The frank from discsim

Repo permissions

Marco, is it easy to make Richard and I additional owners on the repo? I expect that could be helpful down the line, and, e.g., we can't see the repo 'Settings' on github.

Add tests

We would need to add a few tests, at least:

to test the package can be imported
to test the objects can be initialised correctly

Ideally:

to test that Frank produces the same result on the same dataset (perhaps fixing the random seed we can obtain reproducible results to a numerical precision level?)

These tests would be run automatically after any push command.

tutorial for extracting a UVTable from CASA

Ideally with and without uvplot installed in CASA. The tutorial also needs to detail what formats (columns, units) of an input UVTable frank can read.

scrub multiple copies of large UVTables from repo to reduce its size

How-to: https://help.github.com/en/github/authenticating-to-github/removing-sensitive-data-from-a-repository

The repo size is currently ~90 MB (see https://api.github.com/repos/discsim/frank --> "size" (in kB)). It can be reduced if we delete redundant copies of the AS 209 dataset from the repo's history.

I'd like to keep one copy of the dataset though so that someone can reproduce the exact results shown with it in the tutorial notebooks.

Also check that the size of the pypi package is small

Add a description for the repo (top of the page)

Marco to check classifiers in setup.py

try to read in wle from UVTable

In load_data

If it fails, use the wle given in the parameter file

Determining weights of mock data

CASA simulations for ALMA do not have a good estimate of the weights. Should we include our utility routine that we use for that?
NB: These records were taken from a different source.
-- ==== Sys2Proof/Machine/Image.lean ====
section
/-!
DEFINITION. The seat image (R254 to R258): stream registers as 512 bits (R143), control frames (R256), item
records (R257), the writing of the whole image at a save and its restoration at a seating.
-/

namespace Sys2Proof.Machine

/-! ## Stream registers (R143) -/

/-- The codes of STATE. -/
def streamCode : StreamSt → BitVec 3
  | .idle => 0
  | .active => 1
  | .exhausted => 2
  | .cancelled => 3

/-- The state that a code names; 4 to 7 are never produced. -/
def streamStOf (c : Nat) : StreamSt :=
  match c with
  | 1 => .active
  | 2 => .exhausted
  | 3 => .cancelled
  | _ => .idle

/-- A stream register as 512 bits. -/
def Stream.bits (q : Stream) : BitVec 512 :=
  q.base ++ q.fmt ++ q.dir ++ q.swz ++ streamCode q.st ++ q.rmode ++ BitVec.ofBool q.sat ++ BitVec.ofBool q.raw
    ++ q.sbase ++ q.sstride ++ q.rows ++ q.cols ++ q.bound ++ q.de3 ++ q.de2 ++ q.de1 ++ q.de0
    ++ q.ds3 ++ q.ds2 ++ q.ds1 ++ q.ds0 ++ q.pos ++ 0#16 ++ BitVec.ofBool q.be ++ 0#3 ++ q.breg ++ q.fcause ++ q.fva

/-- The stream register of 512 bits. -/
def streamOf (n : Nat) : Stream :=
  let f (lo w : Nat) : BitVec w := BitVec.ofNat w (bitsAt n lo w)
  { base := f 464 48, fmt := f 460 4, dir := f 458 2, swz := f 455 3, st := streamStOf (bitsAt n 452 3), rmode := f 450 2,
    sat := n.testBit 449, raw := n.testBit 448, sbase := f 400 48, sstride := f 384 16, rows := f 368 16, cols := f 352 16,
    bound := f 320 32, de3 := f 304 16, de2 := f 288 16, de1 := f 272 16, de0 := f 256 16, ds3 := f 224 32, ds2 := f 192 32,
    ds1 := f 160 32, ds0 := f 128 32, pos := f 80 48, be := n.testBit 63, breg := f 56 4, fcause := f 48 8, fva := f 0 48,
    since := 0, resting := false, fetched := [], pushed := [] }

/-! ## Control frames (R256) -/

/-- The three words of an M or X sticky slot. -/
def stickyBytes (o : Option Stored) : List Byte :=
  match o with
  | none => List.replicate 24 0
  | some x => bytesLE 8 (2 ^ 63 + x.syl.toNat) ++ bytesLE 8 x.ext.toNat ++ bytesLE 8 x.delta.toNat

/-- The V syllable that stands for no operation (R66). -/
def vNone : BitVec 16 × BitVec 3 := (0xFF80, 0)

/-- The 256 bytes of a control frame. -/
def Frame.bytes (f : Frame) : List Byte :=
  let l := stickyBytes f.m ++ stickyBytes f.x
    ++ ((nats 8).flatMap fun i => bytesLE 2 (SMap.get vNone f.v i).1.toNat)
    ++ ((nats 8).flatMap fun i => bytesLE 1 (SMap.get vNone f.v i).2.toNat)
    ++ List.replicate 8 0 ++ bytesLE 8 f.loop.length
    ++ (f.loop.reverse.flatMap fun e => bytesLE 8 e.start.toNat ++ bytesLE 8 e.stop.toNat ++ bytesLE 8 e.count.toNat)
  l ++ List.replicate (256 - l.length) 0

/-- A 64-bit word of an image. -/
def imgWord (a : Array Byte) (off : Nat) : W64 := BitVec.ofNat 64 (ofBytesLE ((nats 8).map fun i => a.getD (off + i) 0))

/-- An M or X sticky slot of an image. -/
def stickyAt (a : Array Byte) (off : Nat) : Option Stored :=
  if bit (imgWord a off) 63 then
    some ⟨(imgWord a off).setWidth 32, (imgWord a (off + 8)).setWidth 32, addrOf (imgWord a (off + 16))⟩
  else none

/-- The control frame of an image at an offset. -/
def frameAt (a : Array Byte) (off : Nat) : Frame :=
  let v (i : Nat) : BitVec 16 × BitVec 3 :=
    let y : BitVec 16 := BitVec.ofNat 16 ((a.getD (off + 0x30 + 2 * i) 0).toNat + 256 * (a.getD (off + 0x31 + 2 * i) 0).toNat)
    if y = 0xFF80 then vNone else (y, (a.getD (off + 0x40 + i) 0).setWidth 3)
  let n := Nat.min 4 (fld (imgWord a (off + 0x50)) 2 0)
  let e (i : Nat) : LoopEnt :=
    ⟨addrOf (imgWord a (off + 0x58 + 24 * i)), addrOf (imgWord a (off + 0x60 + 24 * i)), imgWord a (off + 0x68 + 24 * i)⟩
  ⟨stickyAt a off, stickyAt a (off + 0x18), splice vNone [] 0 8 v, ((nats n).map e).reverse⟩

/-! ## Items (R257) -/

/-- The record of an item; `now` is the core cycle at the save. -/
def itemBytes (now : Nat) (i : Item) : List Byte :=
  let w := 2 ^ 63 + (if i.landing then 2 ^ 62 else 0) + (if i.data.isSome then 2 ^ 61 else 0)
    + (if i.sh then 2 ^ 60 else 0) + i.reg.toNat * 2 ^ 54 + (if i.er then 2 ^ 53 else 0)
    + i.flags.toNat % 32 * 2 ^ 48 + (if i.landing then i.due - now else 0) % 2 ^ 48
  bytesLE 8 w ++ bytesLE 8 (i.data.getD 0).toNat

/-- The item of a record at an offset; its number is new. -/
def itemAt (a : Array Byte) (off id : Nat) : Option Item :=
  let w := imgWord a off
  if bit w 63 then
    some { id, landing := bit w 62, sh := bit w 60, reg := BitVec.ofNat 6 (fld w 59 54), due := fld w 47 0,
           data := if bit w 61 || bit w 53 then some (imgWord a (off + 8)) else none,
           flags := BitVec.ofNat 6 (fld w 52 48), er := bit w 53 }
  else none

/-! ## The image (R254, R255) -/

/-- The codes of a lease state in LEASE (R255). -/
def leaseCode : LeaseSt → Nat
  | .idle => 0
  | .requested => 1
  | .held => 2
  | .expiring => 3
  | .revoked => 4

/-- The 64 bytes of a trap bank (R254). -/
def Bank.bytes (b : Bank) : List Byte :=
  bytesLE 8 b.cause.toNat ++ bytesLE 8 b.pc.toNat ++ bytesLE 8 b.va.toNat ++ bytesLE 8 b.mask.toNat ++ bytesLE 8 b.rep.toNat
    ++ List.replicate 24 0

/-- The trap bank of an image, with its control frame. -/
def bankAt (a : Array Byte) (off foff : Nat) : Bank :=
  ⟨a.getD off 0, addrOf (imgWord a (off + 8)), imgWord a (off + 16), (imgWord a (off + 24)).setWidth 14,
    (imgWord a (off + 32)).setWidth 5, frameAt a foff⟩

/-- A pending user-level interrupt. -/
def UserInt.toBytes (u : UserInt) : List Byte :=
  bytesLE 8 (2 ^ 63 + u.cause.toNat * 2 ^ 48 + u.bytes.toNat) ++ bytesLE 8 u.w.toNat

/-- UISTAT (R95). -/
def Seat.uistat (x : Seat) : W64 := BitVec.ofNat 64 (x.uiCause.toNat * 256 + if x.uiActive then 1 else 0)

/-- The image of a seat. The spill map names holder 3 for every occupied park slot (log 27). -/
def Seat.image (x : Seat) (now : Nat) : List Byte :=
  let words (l : List W64) : List Byte := l.flatMap fun w => bytesLE 8 w.toNat
  let cb : List W64 :=
    [x.fflags.setWidth 64, x.stepm.setWidth 64, x.stepx.setWidth 64, x.vstep.setWidth 64, x.waitd, x.frameReg, x.xsave, x.uivec,
     x.uipc.setWidth 64, x.uistat, BitVec.ofNat 64 x.wdcnt, x.parkmap,
     x.vparkmap.setWidth 64, x.lvl.setWidth 64, BitVec.ofNat 64 (x.rep.toNat * 2 ^ 48 + x.pc.toNat),
     BitVec.ofNat 64 (leaseCode x.lease.st * 2 ^ 61 + x.lease.masks.toNat)]
  ((nats 8192).flatMap fun i => bytesLE 4 (SMap.get 0 x.vregs i).toNat)
    ++ ((nats 512).flatMap fun i => bytesLE 32 (SMap.get 0 x.hcw i).toNat)
    ++ ((nats 2048).flatMap fun i => bytesLE 4 (SMap.get 0 x.vpark i).toNat)
    ++ ((nats 64).flatMap fun i => bytesLE 8 (SMap.get 0 x.park i).toNat)
    ++ ((nats 64).flatMap fun i => bytesLE 8 (SMap.get 0 x.sregs i).toNat)
    ++ ((natsFrom 56 4).flatMap fun i => bytesLE 8 (SMap.get 0 x.shadow i).toNat)
    ++ words [x.empty, x.shEmpty, 0, 0]
    ++ ((nats 64).flatMap fun i => bytesLE 2 (if i % 8 = 0 then 0xFFFF else (SMap.get 0 x.kregs i).toNat))
    ++ words cb ++ List.replicate 192 0
    ++ x.frame.bytes ++ x.bank1.bytes ++ x.bank2.bytes ++ List.replicate 128 0
    ++ x.bank1.frame.bytes ++ x.bank2.frame.bytes ++ x.uiFrame.bytes
    ++ padTo 256 (x.uis.flatMap UserInt.toBytes)
    ++ padTo 1024 (x.items.flatMap (itemBytes now))
    ++ ((nats 16).flatMap fun i => bytesLE 64 (Stream.bits { SMap.get Stream.zero x.streams i with fetched := [] }).toNat)
    ++ padTo 256 (((nats 64).map fun j => if x.parkmap.getLsbD j then (3 : Byte) else 0)
        ++ (nats 16).map fun j => if x.vparkmap.getLsbD j then (3 : Byte) else 0)
    ++ List.replicate 2816 0

/-- The lease that an image holds: a HELD or EXPIRING one comes back as REQUESTED (R255). -/
def leaseOf (w : W64) (granted : Bool) : Lease :=
  let st : LeaseSt := match fld w 63 61 with
    | 0 => .idle
    | 4 => .revoked
    | _ => .requested
  { Lease.none with st := st, masks := w.setWidth 24, granted := granted }

/-- Restores the fields of an image into a seat (R250); `id0` numbers the items. What the image has no place
for, the issue index kept at user-level interrupt entry and whether the lease has its resources, comes from
the carriage's record (log 28). -/
def Seat.restore (x : Seat) (a : Array Byte) (id0 : Nat) (uiRep : BitVec 5) (granted : Bool) : Seat :=
  let cb (i : Nat) : W64 := imgWord a (0xE4C0 + 8 * i)
  let n32 (off : Nat) : W32 := BitVec.ofNat 32 (ofBytesLE ((nats 4).map fun i => a.getD (off + i) 0))
  { x with
    vregs := splice 0 [] 0 8192 fun i => n32 (4 * i)
    hcw := splice 0 [] 0 512 fun i => BitVec.ofNat 256 (ofBytesLE ((nats 32).map fun j => a.getD (0x8000 + 32 * i + j) 0))
    hcwErr := []
    vpark := splice 0 [] 0 2048 fun i => n32 (0xC000 + 4 * i)
    park := splice 0 [] 0 64 fun i => imgWord a (0xE000 + 8 * i)
    sregs := splice 0 [] 1 63 fun i => imgWord a (0xE200 + 8 * (i + 1))
    shadow := splice 0 [] 56 4 fun i => imgWord a (0xE400 + 8 * i)
    empty := imgWord a 0xE420 &&& 0xFFFFFFFFFFFFFFFE
    shEmpty := imgWord a 0xE428 &&& 15
    kregs := (splice 0 [] 0 64 fun i => BitVec.ofNat 16 ((a.getD (0xE440 + 2 * i) 0).toNat + 256 * (a.getD (0xE441 + 2 * i) 0).toNat)).filter
      fun e => e.1 % 8 != 0
    fflags := (cb 0).setWidth 6, stepm := (cb 1).setWidth 32, stepx := (cb 2).setWidth 32, vstep := (cb 3).setWidth 3
    waitd := cb 4, frameReg := cb 5, xsave := cb 6, uivec := cb 7, uipc := addrOf (cb 8)
    uiActive := bit (cb 9) 0, uiCause := BitVec.ofNat 8 (fld (cb 9) 15 8), uiRep := uiRep
    wdcnt := (cb 10).toNat, parkmap := cb 11, vparkmap := (cb 12).setWidth 16, lvl := (cb 13).setWidth 2
    pc := addrOf (cb 14), rep := BitVec.ofNat 5 (fld (cb 14) 52 48), lease := leaseOf (cb 15) granted
    frame := frameAt a 0xE600, bank1 := bankAt a 0xE700 0xE800, bank2 := bankAt a 0xE740 0xE900, uiFrame := frameAt a 0xEA00
    uis := (nats 16).filterMap fun i =>
      let w := imgWord a (0xEB00 + 16 * i)
      if bit w 63 then some ⟨BitVec.ofNat 8 (fld w 55 48), imgWord a (0xEB08 + 16 * i), addrOf w⟩ else none
    items := (nats 64).filterMap fun i => itemAt a (0xEC00 + 16 * i) (id0 + i)
    relDue := true
    streams := splice Stream.zero [] 0 16 fun i => streamOf (ofBytesLE ((nats 64).map fun j => a.getD (0xF000 + 64 * i + j) 0)) }

/-- The carriage image at an address as an array of bytes. -/
def State.readImage (s : State) (ctx va : Nat) : Array Byte :=
  match s.wordKey ctx .dev va with
  | some k => (s.rdBytes k 65536).toArray
  | none => #[]

/-- Writes 64 KiB of image at an address. -/
def State.writeImage (s : State) (ctx va : Nat) (l : List Byte) : State :=
  let a := l.toArray
  s.devFill ctx va 65536 fun i => a.getD i 0

/-- The shadow empty bits are kept in bits [3:0], bit `n` that of S56 + `n` (R254). -/
def shBit (r : Nat) : Nat := r - 56

end Sys2Proof.Machine
end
Generate documentation automatically

Generate documentation automatically, e.g. using a tool like sphinx, embedding the docstrings provided in the code.
Have a look at how we do it in galario: https://github.com/mtazzari/galario/tree/master/docs

It needs #3 to generate docs automatically after each push to master

Update logging in fit.py to inform the user UVTables will be saved

And that these will be of comparable size to the input UVTable

Clean requirements

Clean up requirements (e.g. sphinx is only needed to build the docs, it is not necessary to run frankenstein).

Fix init.py

We need to decide what belongs in init.py. Marco, can you take a look?

extend plotting scripts

To include:

using dist to make 2nd x-axis for I(r)
adding brightness profile integral to legend
verify cut_data and cut_baseline work
plotting comparison_profile (CLEAN profile)
running fits in loop / overplotting profiles
adding other useful metrics based on work coming out of review
figure that makes the unconvolved and convolved, deprojected 2D sweep (using a user-provided CLEAN beam)
bootstrap functions/figure
plot DHT of an input profile

Copyright notice at top of each source file

Add this to the top of each source file

Frankenstein: <DESC>
Copyright (C) 2019-2020  R. Booth, J. Jennings, M. Tazzari

This program is free software: you can redistribute it and/or modify
it under the terms of the GNU General Public License as published by
the Free Software Foundation, either version 3 of the License, or
(at your option) any later version.

This program is distributed in the hope that it will be useful,
but WITHOUT ANY WARRANTY; without even the implied warranty of
MERCHANTABILITY or FITNESS FOR A PARTICULAR PURPOSE.  See the
GNU General Public License for more details.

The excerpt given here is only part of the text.